What Thailand’s upcoming bills and amendments have in store for same-sex partners

Community
By The Phuket News

Sunday 10 July 2022, 01:58PM


In a landmark move, Thailand’s Cabinet approved the Life Partnership Bill on June 7, 2022 which, if implemented, will make the Kingdom the first country in Southeast Asia to legalise unions between people of the same sex.

This bill, along with three other bills on same-sex unions, passed their first hearing in parliament on June 15, 2022, moving the country closer to granting legal recognition to same-sex couples. Though this can be considered a step in the right direction, particularly as Pride Month drew to a close on June 30, all four bills cannot be enacted simultaneously given the differences surrounding the rights afforded to couples as well as the terms used to describe the unions.

The LGBTQIA+ community and its supporters have largely welcomed the stance taken by the Thai government, especially given the current lack of recognition same-sex couples face under Thai law, which at best creates significant inconveniences and at worst leaves them open to discrimination and mistreatment.

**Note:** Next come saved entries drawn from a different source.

@[simp] theorem modSlot_clk (s : State) (i : Fin 128) (f : Slot → Slot) : (modSlot s i f).clk = s.clk := rfl
@[simp] theorem modSlot_sel (s : State) (i : Fin 128) (f : Slot → Slot) : (modSlot s i f).sel = s.sel := rfl
@[simp] theorem modSlot_gc (s : State) (i : Fin 128) (f : Slot → Slot) : (modSlot s i f).gc = s.gc := rfl
@[simp] theorem modSlot_ch (s : State) (i : Fin 128) (f : Slot → Slot) : (modSlot s i f).ch = s.ch := rfl
@[simp] theorem modSlot_port (s : State) (i : Fin 128) (f : Slot → Slot) : (modSlot s i f).port = s.port := rfl
@[simp] theorem modSlot_grLog (s : State) (i : Fin 128) (f : Slot → Slot) : (modSlot s i f).grLog = s.grLog := rfl
@[simp] theorem modSlot_ve (s : State) (i : Fin 128) (f : Slot → Slot) : (modSlot s i f).ve = s.ve := rfl
@[simp] theorem modSlot_ec (s : State) (i : Fin 128) (f : Slot → Slot) : (modSlot s i f).ec = s.ec := rfl
@[simp] theorem modSlot_st (s : State) (i : Fin 128) (f : Slot → Slot) : (modSlot s i f).st = s.st := rfl
@[simp] theorem modSlot_bt (s : State) (i : Fin 128) (f : Slot → Slot) : (modSlot s i f).bt = s.bt := rfl
@[simp] theorem modSlot_inst (s : State) (i : Fin 128) (f : Slot → Slot) : (modSlot s i f).inst = s.inst := rfl
@[simp] theorem modSlot_sq (s : State) (i : Fin 128) (f : Slot → Slot) : (modSlot s i f).sq = s.sq := rfl
@[simp] theorem modSlot_pd (s : State) (i : Fin 128) (f : Slot → Slot) : (modSlot s i f).pd = s.pd := rfl
@[simp] theorem modSlot_he (s : State) (i : Fin 128) (f : Slot → Slot) : (modSlot s i f).he = s.he := rfl
@[simp] theorem modSlot_lc (s : State) (i : Fin 128) (f : Slot → Slot) : (modSlot s i f).lc = s.lc := rfl
@[simp] theorem modSlot_otp (s : State) (i : Fin 128) (f : Slot → Slot) : (modSlot s i f).otp = s.otp := rfl
@[simp] theorem modSlot_mb (s : State) (i : Fin 128) (f : Slot → Slot) : (modSlot s i f).mb = s.mb := rfl
@[simp] theorem modSlot_fb (s : State) (i : Fin 128) (f : Slot → Slot) : (modSlot s i f).fb = s.fb := rfl
@[simp] theorem modSlot_os (s : State) (i : Fin 128) (f : Slot → Slot) : (modSlot s i f).os = s.os := rfl
@[simp] theorem modSlot_boot (s : State) (i : Fin 128) (f : Slot → Slot) : (modSlot s i f).boot = s.boot := rfl
@[simp] theorem modSlot_wd (s : State) (i : Fin 128) (f : Slot → Slot) : (modSlot s i f).wd = s.wd := rfl
@[simp] theorem modSlot_pr (s : State) (i : Fin 128) (f : Slot → Slot) : (modSlot s i f).pr = s.pr := rfl
@[simp] theorem modSlot_tp (s : State) (i : Fin 128) (f : Slot → Slot) : (modSlot s i f).tp = s.tp := rfl
@[simp] theorem modSlot_pending (s : State) (i : Fin 128) (f : Slot → Slot) : (modSlot s i f).pending = s.pending := rfl

@[simp] theorem modKvc_clk (s : State) (c : Core) (f : KvCore → KvCore) : (modKvc s c f).clk = s.clk := rfl
@[simp] theorem modKvc_sel (s : State) (c : Core) (f : KvCore → KvCore) : (modKvc s c f).sel = s.sel := rfl
@[simp] theorem modKvc_gc (s : State) (c : Core) (f : KvCore → KvCore) : (modKvc s c f).gc = s.gc := rfl
@[simp] theorem modKvc_ch (s : State) (c : Core) (f : KvCore → KvCore) : (modKvc s c f).ch = s.ch := rfl
@[simp] theorem modKvc_port (s : State) (c : Core) (f : KvCore → KvCore) : (modKvc s c f).port = s.port := rfl
@[simp] theorem modKvc_grLog (s : State) (c : Core) (f : KvCore → KvCore) : (modKvc s c f).grLog = s.grLog := rfl
@[simp] theorem modKvc_ve (s : State) (c : Core) (f : KvCore → KvCore) : (modKvc s c f).ve = s.ve := rfl
@[simp] theorem modKvc_ec (s : State) (c : Core) (f : KvCore → KvCore) : (modKvc s c f).ec = s.ec := rfl
@[simp] theorem modKvc_st (s : State) (c : Core) (f : KvCore → KvCore) : (modKvc s c f).st = s.st := rfl
@[simp] theorem modKvc_bt (s : State) (c : Core) (f : KvCore → KvCore) : (modKvc s c f).bt = s.bt := rfl
@[simp] theorem modKvc_inst (s : State) (c : Core) (f : KvCore → KvCore) : (modKvc s c f).inst = s.inst := rfl
@[simp] theorem modKvc_sq (s : State) (c : Core) (f : KvCore → KvCore) : (modKvc s c f).sq = s.sq := rfl
@[simp] theorem modKvc_pd (s : State) (c : Core) (f : KvCore → KvCore) : (modKvc s c f).pd = s.pd := rfl
@[simp] theorem modKvc_he (s : State) (c : Core) (f : KvCore → KvCore) : (modKvc s c f).he = s.he := rfl
@[simp] theorem modKvc_lc (s : State) (c : Core) (f : KvCore → KvCore) : (modKvc s c f).lc = s.lc := rfl
@[simp] theorem modKvc_otp (s : State) (c : Core) (f : KvCore → KvCore) : (modKvc s c f).otp = s.otp := rfl
@[simp] theorem modKvc_mb (s : State) (c : Core) (f : KvCore → KvCore) : (modKvc s c f).mb = s.mb := rfl
@[simp] theorem modKvc_fb (s : State) (c : Core) (f : KvCore → KvCore) : (modKvc s c f).fb = s.fb := rfl
@[simp] theorem modKvc_os (s : State) (c : Core) (f : KvCore → KvCore) : (modKvc s c f).os = s.os := rfl
@[simp] theorem modKvc_boot (s : State) (c : Core) (f : KvCore → KvCore) : (modKvc s c f).boot = s.boot := rfl
@[simp] theorem modKvc_wd (s : State) (c : Core) (f : KvCore → KvCore) : (modKvc s c f).wd = s.wd := rfl
@[simp] theorem modKvc_pr (s : State) (c : Core) (f : KvCore → KvCore) : (modKvc s c f).pr = s.pr := rfl
@[simp] theorem modKvc_tp (s : State) (c : Core) (f : KvCore → KvCore) : (modKvc s c f).tp = s.tp := rfl
@[simp] theorem modKvc_pending (s : State) (c : Core) (f : KvCore → KvCore) : (modKvc s c f).pending = s.pending := rfl

@[simp] theorem modLms_clk (s : State) (j : Fin 2) (f : LmsKey → LmsKey) : (modLms s j f).clk = s.clk := rfl
@[simp] theorem modLms_sel (s : State) (j : Fin 2) (f : LmsKey → LmsKey) : (modLms s j f).sel = s.sel := rfl
@[simp] theorem modLms_gc (s : State) (j : Fin 2) (f : LmsKey → LmsKey) : (modLms s j f).gc = s.gc := rfl
@[simp] theorem modLms_ch (s : State) (j : Fin 2) (f : LmsKey → LmsKey) : (modLms s j f).ch = s.ch := rfl
@[simp] theorem modLms_port (s : State) (j : Fin 2) (f : LmsKey → LmsKey) : (modLms s j f).port = s.port := rfl
@[simp] theorem modLms_grLog (s : State) (j : Fin 2) (f : LmsKey → LmsKey) : (modLms s j f).grLog = s.grLog := rfl
@[simp] theorem modLms_ve (s : State) (j : Fin 2) (f : LmsKey → LmsKey) : (modLms s j f).ve = s.ve := rfl
@[simp] theorem modLms_ec (s : State) (j : Fin 2) (f : LmsKey → LmsKey) : (modLms s j f).ec = s.ec := rfl
@[simp] theorem modLms_st (s : State) (j : Fin 2) (f : LmsKey → LmsKey) : (modLms s j f).st = s.st := rfl
@[simp] theorem modLms_bt (s : State) (j : Fin 2) (f : LmsKey → LmsKey) : (modLms s j f).bt = s.bt := rfl
@[simp] theorem modLms_inst (s : State) (j : Fin 2) (f : LmsKey → LmsKey) : (modLms s j f).inst = s.inst := rfl
@[simp] theorem modLms_sq (s : State) (j : Fin 2) (f : LmsKey → LmsKey) : (modLms s j f).sq = s.sq := rfl
@[simp] theorem modLms_pd (s : State) (j : Fin 2) (f : LmsKey → LmsKey) : (modLms s j f).pd = s.pd := rfl
@[simp] theorem modLms_he (s : State) (j : Fin 2) (f : LmsKey → LmsKey) : (modLms s j f).he = s.he := rfl
@[simp] theorem modLms_kv (s : State) (j : Fin 2) (f : LmsKey → LmsKey) : (modLms s j f).kv = s.kv := rfl
@[simp] theorem modLms_lc (s : State) (j : Fin 2) (f : LmsKey → LmsKey) : (modLms s j f).lc = s.lc := rfl
@[simp] theorem modLms_otp (s : State) (j : Fin 2) (f : LmsKey → LmsKey) : (modLms s j f).otp = s.otp := rfl
@[simp] theorem modLms_fb (s : State) (j : Fin 2) (f : LmsKey → LmsKey) : (modLms s j f).fb = s.fb := rfl
@[simp] theorem modLms_os (s : State) (j : Fin 2) (f : LmsKey → LmsKey) : (modLms s j f).os = s.os := rfl
@[simp] theorem modLms_boot (s : State) (j : Fin 2) (f : LmsKey → LmsKey) : (modLms s j f).boot = s.boot := rfl
@[simp] theorem modLms_wd (s : State) (j : Fin 2) (f : LmsKey → LmsKey) : (modLms s j f).wd = s.wd := rfl
@[simp] theorem modLms_pr (s : State) (j : Fin 2) (f : LmsKey → LmsKey) : (modLms s j f).pr = s.pr := rfl
@[simp] theorem modLms_tp (s : State) (j : Fin 2) (f : LmsKey → LmsKey) : (modLms s j f).tp = s.tp := rfl
@[simp] theorem modLms_pending (s : State) (j : Fin 2) (f : LmsKey → LmsKey) : (modLms s j f).pending = s.pending := rfl

@[simp] theorem modWd_clk (s : State) (w : Fin 5) (f : WdRt → WdRt) : (modWd s w f).clk = s.clk := rfl
@[simp] theorem modWd_sel (s : State) (w : Fin 5) (f : WdRt → WdRt) : (modWd s w f).sel = s.sel := rfl
@[simp] theorem modWd_gc (s : State) (w : Fin 5) (f : WdRt → WdRt) : (modWd s w f).gc = s.gc := rfl
@[simp] theorem modWd_ch (s : State) (w : Fin 5) (f : WdRt → WdRt) : (modWd s w f).ch = s.ch := rfl
@[simp] theorem modWd_port (s : State) (w : Fin 5) (f : WdRt → WdRt) : (modWd s w f).port = s.port := rfl
@[simp] theorem modWd_grLog (s : State) (w : Fin 5) (f : WdRt → WdRt) : (modWd s w f).grLog = s.grLog := rfl
@[simp] theorem modWd_ve (s : State) (w : Fin 5) (f : WdRt → WdRt) : (modWd s w f).ve = s.ve := rfl
@[simp] theorem modWd_ec (s : State) (w : Fin 5) (f : WdRt → WdRt) : (modWd s w f).ec = s.ec := rfl
@[simp] theorem modWd_st (s : State) (w : Fin 5) (f : WdRt → WdRt) : (modWd s w f).st = s.st := rfl
@[simp] theorem modWd_bt (s : State) (w : Fin 5) (f : WdRt → WdRt) : (modWd s w f).bt = s.bt := rfl
@[simp] theorem modWd_inst (s : State) (w : Fin 5) (f : WdRt → WdRt) : (modWd s w f).inst = s.inst := rfl
@[simp] theorem modWd_sq (s : State) (w : Fin 5) (f : WdRt → WdRt) : (modWd s w f).sq = s.sq := rfl
@[simp] theorem modWd_pd (s : State) (w : Fin 5) (f : WdRt → WdRt) : (modWd s w f).pd = s.pd := rfl
@[simp] theorem modWd_he (s : State) (w : Fin 5) (f : WdRt → WdRt) : (modWd s w f).he = s.he := rfl
@[simp] theorem modWd_kv (s : State) (w : Fin 5) (f : WdRt → WdRt) : (modWd s w f).kv = s.kv := rfl
@[simp] theorem modWd_lc (s : State) (w : Fin 5) (f : WdRt → WdRt) : (modWd s w f).lc = s.lc := rfl
@[simp] theorem modWd_otp (s : State) (w : Fin 5) (f : WdRt → WdRt) : (modWd s w f).otp = s.otp := rfl
@[simp] theorem modWd_mb (s : State) (w : Fin 5) (f : WdRt → WdRt) : (modWd s w f).mb = s.mb := rfl
@[simp] theorem modWd_fb (s : State) (w : Fin 5) (f : WdRt → WdRt) : (modWd s w f).fb = s.fb := rfl
@[simp] theorem modWd_os (s : State) (w : Fin 5) (f : WdRt → WdRt) : (modWd s w f).os = s.os := rfl
@[simp] theorem modWd_boot (s : State) (w : Fin 5) (f : WdRt → WdRt) : (modWd s w f).boot = s.boot := rfl
@[simp] theorem modWd_pr (s : State) (w : Fin 5) (f : WdRt → WdRt) : (modWd s w f).pr = s.pr := rfl
@[simp] theorem modWd_tp (s : State) (w : Fin 5) (f : WdRt → WdRt) : (modWd s w f).tp = s.tp := rfl
@[simp] theorem modWd_pending (s : State) (w : Fin 5) (f : WdRt → WdRt) : (modWd s w f).pending = s.pending := rfl

@[simp] theorem modTs_clk (s : State) (i : Fin 16) (f : TsRt → TsRt) : (modTs s i f).clk = s.clk := rfl
@[simp] theorem modTs_sel (s : State) (i : Fin 16) (f : TsRt → TsRt) : (modTs s i f).sel = s.sel := rfl
@[simp] theorem modTs_gc (s : State) (i : Fin 16) (f : TsRt → TsRt) : (modTs s i f).gc = s.gc := rfl
@[simp] theorem modTs_ch (s : State) (i : Fin 16) (f : TsRt → TsRt) : (modTs s i f).ch = s.ch := rfl
@[simp] theorem modTs_port (s : State) (i : Fin 16) (f : TsRt → TsRt) : (modTs s i f).port = s.port := rfl
@[simp] theorem modTs_grLog (s : State) (i : Fin 16) (f : TsRt → TsRt) : (modTs s i f).grLog = s.grLog := rfl
@[simp] theorem modTs_ve (s : State) (i : Fin 16) (f : TsRt → TsRt) : (modTs s i f).ve = s.ve := rfl
@[simp] theorem modTs_ec (s : State) (i : Fin 16) (f : TsRt → TsRt) : (modTs s i f).ec = s.ec := rfl
@[simp] theorem modTs_st (s : State) (i : Fin 16) (f : TsRt → TsRt) : (modTs s i f).st = s.st := rfl
@[simp] theorem modTs_bt (s : State) (i : Fin 16) (f : TsRt → TsRt) : (modTs s i f).bt = s.bt := rfl
@[simp] theorem modTs_inst (s : State) (i : Fin 16) (f : TsRt → TsRt) : (modTs s i f).inst = s.inst := rfl
@[simp] theorem modTs_sq (s : State) (i : Fin 16) (f : TsRt → TsRt) : (modTs s i f).sq = s.sq := rfl
@[simp] theorem modTs_pd (s : State) (i : Fin 16) (f : TsRt → TsRt) : (modTs s i f).pd = s.pd := rfl
@[simp] theorem modTs_he (s : State) (i : Fin 16) (f : TsRt → TsRt) : (modTs s i f).he = s.he := rfl
@[simp] theorem modTs_kv (s : State) (i : Fin 16) (f : TsRt → TsRt) : (modTs s i f).kv = s.kv := rfl
@[simp] theorem modTs_lc (s : State) (i : Fin 16) (f : TsRt → TsRt) : (modTs s i f).lc = s.lc := rfl
@[simp] theorem modTs_otp (s : State) (i : Fin 16) (f : TsRt → TsRt) : (modTs s i f).otp = s.otp := rfl
@[simp] theorem modTs_mb (s : State) (i : Fin 16) (f : TsRt → TsRt) : (modTs s i f).mb = s.mb := rfl
@[simp] theorem modTs_fb (s : State) (i : Fin 16) (f : TsRt → TsRt) : (modTs s i f).fb = s.fb := rfl
@[simp] theorem modTs_os (s : State) (i : Fin 16) (f : TsRt → TsRt) : (modTs s i f).os = s.os := rfl
@[simp] theorem modTs_boot (s : State) (i : Fin 16) (f : TsRt → TsRt) : (modTs s i f).boot = s.boot := rfl
@[simp] theorem modTs_pr (s : State) (i : Fin 16) (f : TsRt → TsRt) : (modTs s i f).pr = s.pr := rfl
@[simp] theorem modTs_tp (s : State) (i : Fin 16) (f : TsRt → TsRt) : (modTs s i f).tp = s.tp := rfl
@[simp] theorem modTs_pending (s : State) (i : Fin 16) (f : TsRt → TsRt) : (modTs s i f).pending = s.pending := rfl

However, as with all landmark decisions, it is important to look beyond the initial euphoria and thoroughly understand the elements and potential implications of the changes to be introduced. This is particularly so given that the four bills, each proposing different approaches to the question of same-sex partnerships, confer different rights and obligations depending on which piece of legislation will pass the second reading.

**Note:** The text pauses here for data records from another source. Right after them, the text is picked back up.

theorem otsChain_add (n : Nat) (pre : List Byte) (i k a j : Nat) (x : List Byte) :
    otsChain n pre i k (j + a) (otsChain n pre i a j x) = otsChain n pre i (a + k) j x := by
  induction a generalizing j x with
  | zero => simp [otsChain]
  | succ a ih => rw [show a + 1 + k = a + k + 1 by omega, otsChain, otsChain, ← ih, show j + (a + 1) = j + 1 + a by omega]

theorem otsChain_length (pre : List Byte) (i k j : Nat) (x : List Byte) (h : x.length = 32) : (otsChain 32 pre i k j x).length = 32 := by
  induction k generalizing j x with
  | zero => simpa [otsChain] using h
  | succ k ih => exact ih _ _ (hashN_length _)

theorem pieces_length (f : Nat → List Byte) (h : ∀ i, (f i).length = 32) (n : Nat) : ((List.range n).flatMap f).length = n * 32 := by
  induction n with
  | zero => rfl
  | succ n ih => simp [List.range_succ, ih, h]; omega

theorem slice_pieces (f : Nat → List Byte) (h : ∀ i, (f i).length = 32) (n i : Nat) (hi : i < n) :
    slice ((List.range n).flatMap f) (i * 32) 32 = f i := by
  induction n with
  | zero => omega
  | succ n ih =>
    rw [List.range_succ, List.flatMap_append]
    rcases Nat.lt_or_ge i n with g | g
    · rw [slice_append _ _ _ _ (by rw [pieces_length f h]; omega), ih g]
    · obtain rfl : i = n := by omega
      simpa [pieces_length f h] using slice_right ((List.range i).flatMap f) (f i) 32 (h i).symm

theorem slice_skip (x y : List Byte) (n a k : Nat) (h : n = x.length) : slice (x ++ y) (n + a) k = slice y a k := by
  subst h; simp [slice, List.drop_append, List.drop_of_length_le]

theorem own_ots (msg : List Byte) :
    otsCand (List.replicate 16 0) 0 (ownOts msg) msg 32 8 34 0 = hashN 32 (ownPre ++ [0x80#8, 0x80#8] ++ ownTops) := by
  have hp : List.replicate 16 (0 : Byte) ++ beBytes 4 0 = ownPre := by decide
  have hc : slice (ownOts msg) 4 32 = List.replicate 32 0 := by
    unfold ownOts; rw [slice_append _ _ _ _ (by decide)]; decide
  have hz : ∀ i ∈ List.range 34, otsChain 32 ownPre i (2 ^ 8 - 1 - otsCoef (ownCoefs msg) i 8) (otsCoef (ownCoefs msg) i 8)
      (slice (ownOts msg) (4 + 32 + i * 32) 32) = otsChain 32 ownPre i 255 0 ownSecret := by
    intro i hi
    have hs : slice (ownOts msg) (4 + 32 + i * 32) 32 = otsChain 32 ownPre i (otsCoef (ownCoefs msg) i 8) 0 ownSecret := by
      unfold ownOts
      rw [slice_skip _ _ _ _ _ (by decide)]
      exact slice_pieces _ (fun i => otsChain_length _ _ _ _ _ (by decide)) _ _ (List.mem_range.mp hi)
    have hb : otsCoef (ownCoefs msg) i 8 < 256 := Nat.mod_lt _ (by decide)
    rw [hs]
    have := otsChain_add 32 ownPre i (2 ^ 8 - 1 - otsCoef (ownCoefs msg) i 8) (otsCoef (ownCoefs msg) i 8) 0 ownSecret
    rw [Nat.zero_add] at this
    rw [this]
    congr 1
    omega
  have hf := List.flatMap_congr hz
  simp only [otsCand, hp, hc]
  exact congrArg (fun z => hashN 32 (ownPre ++ [0x80#8, 0x80#8] ++ z)) hf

Many in the LGBTQIA+ community have criticised the creation of some of the bills, stating that marriage should be equally accessible to all regardless of gender and that such bills relegate same-sex partnerships as a separate union that is not seen in equal measure to opposite-sex marriage.

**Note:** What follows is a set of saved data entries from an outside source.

/-- What only a task switch writes: EFLAGS, the segment registers (and with CS the CPL), LDTR and CR3
(10_state.md R22, R29, R31, R34, R42). -/
structure TaskKept (s t : State) : Prop where
  eflags : t.eflags = s.eflags
  segs : t.segs = s.segs
  ldtr : t.ldtr = s.ldtr
  cr3 : t.cr3 = s.cr3

/-- `t` is reached from `s` by task switches alone: one, or a second one for the exception the first left pending; the
push of an error code writes ESP, memory and the counter of free values after the last (42_task_switch.md R243,
41_task_dispatch.md R185). -/
inductive Enters : State → State → Prop where
  | last {s t : State} (init : Initiator) (nsel : Selector) (nd : Desc) (ret : Word) (ext : Bool) (sw : Switched)
      (h : taskSwitch init nsel nd ret ext [] s = .ok sw)
      (kept : t = { sw.state with gprs := t.gprs, mem := t.mem, draws := t.draws }) : Enters s t
  | more {s t : State} (init : Initiator) (nsel : Selector) (nd : Desc) (ret : Word) (ext : Bool) (sw : Switched)
      (h : taskSwitch init nsel nd ret ext [] s = .ok sw) (next : Enters sw.state t) : Enters s t

/-! ### Launch and end of a run (70_reset_and_hazards.md R303, R306, R322) -/

/-- The run has reached `end_point`, the logical address `cs:eip` the host gives (R322). -/
abbrev AtEnd (cs : Selector) (eip : Word) (s : State) : Prop := s.segs.cs.selector = cs ∧ s.eip = eip

/-- What the environment offers at the next step of a run: the first of a list, none after its end (00_scope.md R4
`ext_interrupts`, 60_exceptions.md R262). -/
def offerNow : List (Option Byte) → Option Byte
  | [] => none
  | o :: _ => o

/-- How a run stands. Only `final` is a final state (R322). -/
inductive RunEnd where
  /-- The fetch has reached `end_point` in this state. -/
  | final (s : State)
  /-- The steps were used up in this state, which is not at `end_point`: the run has not ended. -/
  | running (s : State)
  /-- A model fault stopped the run: no final state. -/
  | fault (f : Fault)
  /-- A refusal stopped the run: no final state. -/
  | refused (r : Refusal)
  deriving DecidableEq, Repr

/-- A run of at most that many steps to `end_point`, with the environment's offers (R322). DESIGN CHOICE (log 25): a run
whose state is at `end_point` ends there and an external interrupt offered at that step is not taken, due or not; R322
and R263 leave open which comes first. -/
def runTo (cs : Selector) (eip : Word) : Nat → List (Option Byte) → State → RunEnd
  | 0, _, s => if AtEnd cs eip s then .final s else .running s
  | n + 1, offers, s =>
    if AtEnd cs eip s then .final s
    else
      match stepWith (offerNow offers) s with
      | .next t => runTo cs eip n offers.tail t
      | .fault f => .fault f
      | .refused r => .refused r

/-- TR is as at reset (R300). -/
abbrev TrAtReset (s : State) : Prop := s.tr.selector = 0 ∧ s.tr.base = 0 ∧ s.tr.limit = 0xFFFF

/-- TR names a busy 32-bit TSS descriptor of the GDT whose base and limit it holds (R303); a null selector names none
(20_memory.md R71). -/
def TrLoaded (s : State) : Prop :=
  selNull s.tr.selector = false ∧ selTi s.tr.selector = false ∧ inGdt s s.tr.selector = true ∧
    ∃ d, readDescAt s (gdtAddr s s.tr.selector) = .ok d ∧ isTss32 d = true ∧ descBusy d = true ∧
      descBase d = s.tr.base ∧ descLimit d = s.tr.limit

/-- A table register names a table in memory: each of its descriptors can be read (R303). -/
def TableInMemory (s : State) (t : TableReg) : Prop :=
  ∀ k, 8 * k + 7 ≤ t.limit.toNat → ∃ d, readDescAt s (t.base + BitVec.ofNat 32 (8 * k)) = .ok d

/-- The step that leads from `s` to `t` is the own effect of LTR or STR, so that it switches no task. -/
def SwitchesNoTask (offer : Option Byte) (s t : State) : Prop :=
  ∃ rm, (nextAction offer s = .run (.ltr rm) s ∧ ltrOp rm s = .ok (done t)) ∨
    (nextAction offer s = .run (.str rm) s ∧ strOp rm s = .ok (done t))

/-- For that many steps of the run, or until it stops: as long as TR is as at reset no step switches tasks, so that an
`LTR` comes before the first task switch (R303, R306). -/
def LtrFirst (cs : Selector) (eip : Word) : Nat → List (Option Byte) → State → Prop
  | 0, _, _ => True
  | n + 1, offers, s => TrAtReset s → ¬ AtEnd cs eip s →
    match stepWith (offerNow offers) s with
    | .next t => SwitchesNoTask (offerNow offers) s t ∧ LtrFirst cs eip n offers.tail t
    | .fault _ => True
    | .refused _ => True

/-- The premises R303 and R306 put on a launch state, for a run to `cs:eip` with these offers. -/
structure Launch (cs : Selector) (eip : Word) (offers : List (Option Byte)) (s : State) : Prop where
  pe : cr0Pe s.cr0 = true
  vm : eflagsVm s.eflags = false
  csValid : s.segs.cs.valid = true
  ssValid : s.segs.ss.valid = true
  code32 : s.segs.cs.db = true
  gdt : TableInMemory s s.gdtr
  idt : TableInMemory s s.idtr
  tr : TrAtReset s ∨ TrLoaded s
  ltrFirst : ∀ n, LtrFirst cs eip n offers s

end Sys2Proof.Safety
end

As previously mentioned, four bills cover same-sex partnerships: the ‘Civil and Commercial Code Amendment Bill’ proposed by the Move Forward Party; the ‘Civil and Commercial Code Amendment Bill’ proposed by the Cabinet; the ‘Life Partnership Bill’ proposed by the Democrat Party; and the ‘Life Partnership Bill’ proposed by the Cabinet. It should be noted that while all four bills have passed the first reading in parliament, they will still undergo a second reading and may be subject to further changes. It is also likely that these bills will be combined to create a consolidated piece of legislation.

The Life Partnership Bill
(Cabinet)

The Life Partnership Bill proposed by the Cabinet essentially creates a separate type of union between two people called life partners who will be allowed to register their partnership and obtain legal recognition if the bill is put in place. Given that the current iteration of the Civil and Commercial Code grants rights and obligations only to opposite-sex couples, the Life Partnership Bill proposed by the Cabinet aims to extend these to couples of the same sex, though falling short of extending the term “marriage” and “spouses”. It is also worth noting that this Life Partnership Bill works in tandem with the Civil and Commercial Code Amendment that was also endorsed by the Cabinet, and changes proposed by the latter are reflected by the provisions of the former.

Based on its current draft, many of the rights and obligations to be provided to same-sex life partners are similar to those granted to married opposite-sex couples under the Civil and Commercial Code. The minimum age to register a life partnership under the Life Partnership Bill will be 17 years of age, and at least one of the life partners must be a Thai national as two foreigners will not be allowed to register their life partnership in Thailand. The Life Partnership Bill also sets out the same prohibitions laid out by the Civil and Commercial Code, namely:

  • Partnerships with a person considered to be mentally incapacitated or declared by Thailand’s courts as incompetent;
  • Partnerships between blood relatives; and
  • Bigamy or polygamy.

The prohibition on bigamy and polygamy, under Sections 3 and 4 of the Cabinet-proposed Amendment to the Civil and Commercial Code Act, will extend the prohibition to those who are already under a registered marriage or a life partnership.

Much like what is currently stipulated under the Civil and Commercial Code, Sections 11 and 13 of the Life Partnership Bill also state that the registration of a partnership must be done with the consent of both partners, and any partnership registered under duress will be rendered void. Moreover, as with the Civil and Commercial Code, partnerships will be nullified if it is found that the partners do not live together, or the purpose of their partnership is to misuse the benefits and welfare given by the state.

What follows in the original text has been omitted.